Giorgio De Palma, senior managing director of CVC Italia, said: “We believe that Genetic has a position of excellence in the respiratory and ophthalmology pharmaceutical markets and strong growth opportunities in Italy and abroad. We look forward to work with the Pavese family to realize our shared vision of the future ” .
Rocco Pavese, founder and ceo of the company, who will continue to lead the research and development activities, and Francesca Pavese, head of the business development function, said: “We are excited and proud to partner with CVC and look forward to working with them on a new chapter of organic and inorganic growth in our business, which will project the Genetic group into a new international dimension of technological innovation and value creation. benefit of patients from all over the world, while guaranteeing the safeguarding and development of employment in our country. We believe that the international network, CVC experience and track record in Italy and in the healthcare sector, as well as positioning of the Stategic Opportunities fund as a partner of families like ours, will help us fulfill our aspirations for growth. ”
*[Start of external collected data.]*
-- ==== Sys2Proof/Machine/Events.lean ====
section
/-! DEFINITION. Host events: the ring in host memory and the outbound store of each chassis (19 R411, 21 R435), and the duty split that
decides which events a partition sends (21 R433, R440). -/

namespace Sys2Proof.Machine

/-- log2 of the entry count of the event ring (R435). -/
def evqLsize (s : State) : Nat := max 6 (min 16 (bitsOf s.evqCtl.toNat 4 0))

/-- Whether the event queue takes no event (R435). -/
def evqFull (s : State) : Bool := !s.evqBase.getLsbD 0 || (s.evqTail - s.evqHead).toNat == 2 ^ evqLsize s

/-- The 32 bytes of an event (R435). The place of each part in the data of a type is the model's (log entry 11). -/
def eventBytes (e : HostEvent) : List Byte :=
  leBytes 1 e.ty ++ leBytes 1 e.ch ++ leBytes 2 e.handle ++ leBytes 4 e.who
    ++ (e.data ++ List.replicate (3 - e.data.length) 0).flatMap (leBytes 8)

/-- Write an event to the ring, then the tail, then send the MSI-X message (R435). -/
def deliverEvent (s : State) (e : HostEvent) : State :=
  { s with
    hostWrites := s.hostWrites ++
      [(bitsOf s.evqBase.toNat 49 12 * 4096 + 32 * (s.evqTail.toNat % 2 ^ evqLsize s), eventBytes e)]
    evqTail := s.evqTail + 1
    msix := s.msix ++ [(0, bitsOf s.evqCtl.toNat 10 5)] }

/-- An event of a chassis: delivered, or kept in the outbound store, or dropped and counted (R411). -/
def sendEvent (s : State) (e : HostEvent) : State :=
  let c := chassisOf s e.ch
  if !evqFull s && c.outbound.isEmpty then deliverEvent s e
  else if c.outbound.length < 16 then s.setChassis e.ch { c with outbound := c.outbound ++ [e], overflow := true }
  else s.setChassis e.ch { c with lost := min 0xFFFF (c.lost + 1) }

/-- The function that owns a chassis (R433). -/
def ownerOf (s : State) (d : Nat) : Nat := let f := (chassisOf s d).func.toNat; if 16 < f then 0 else f

/-- All chassis numbers. -/
def dies : List Nat := List.range 16

/-- The chassis of a partition, ascending (R433). -/
def partitionOf (s : State) (f : Nat) : List Nat := dies.filter fun d => ownerOf s d == f

/-- The duty by which a chassis acts: that of the lowest chassis of its partition (R440). -/
def dutyOf (s : State) (d : Nat) : BitVec 5 :=
  match partitionOf s (ownerOf s d) with
  | e :: _ => (chassisOf s e).duty
  | [] => 0

/-- Whether stage-1 faults of a chassis's U carriages are served by the host (R410). -/
def hostServed (s : State) (d : Nat) : Bool := (dutyOf s d).getLsbD 0

end Sys2Proof.Machine
end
CVC already has important experience in the pharmaceutical sector in Italy. In fact, it owns 51.8% of Recordati (see here a previous article by BeBeez) and previously invested in DOC Generici, then sold to ICG and Merieux Equity Partners (see here a previous article by BeBeez).
To date, the BeBeez Private Data database includes 101 Italian companies in the pharmaceutical and medical sector in the portfolio of private equity and venture capital investors. In particular, the largest investee pharmaceutical companies are Recordati (CVC), Alfasigma (NB Renaissance), Kedrion (FSI e Cdp Equity-KIA), Esaote (YF YunFeng) Capital), DOC Generici (ICG e Merieux Equity Partners).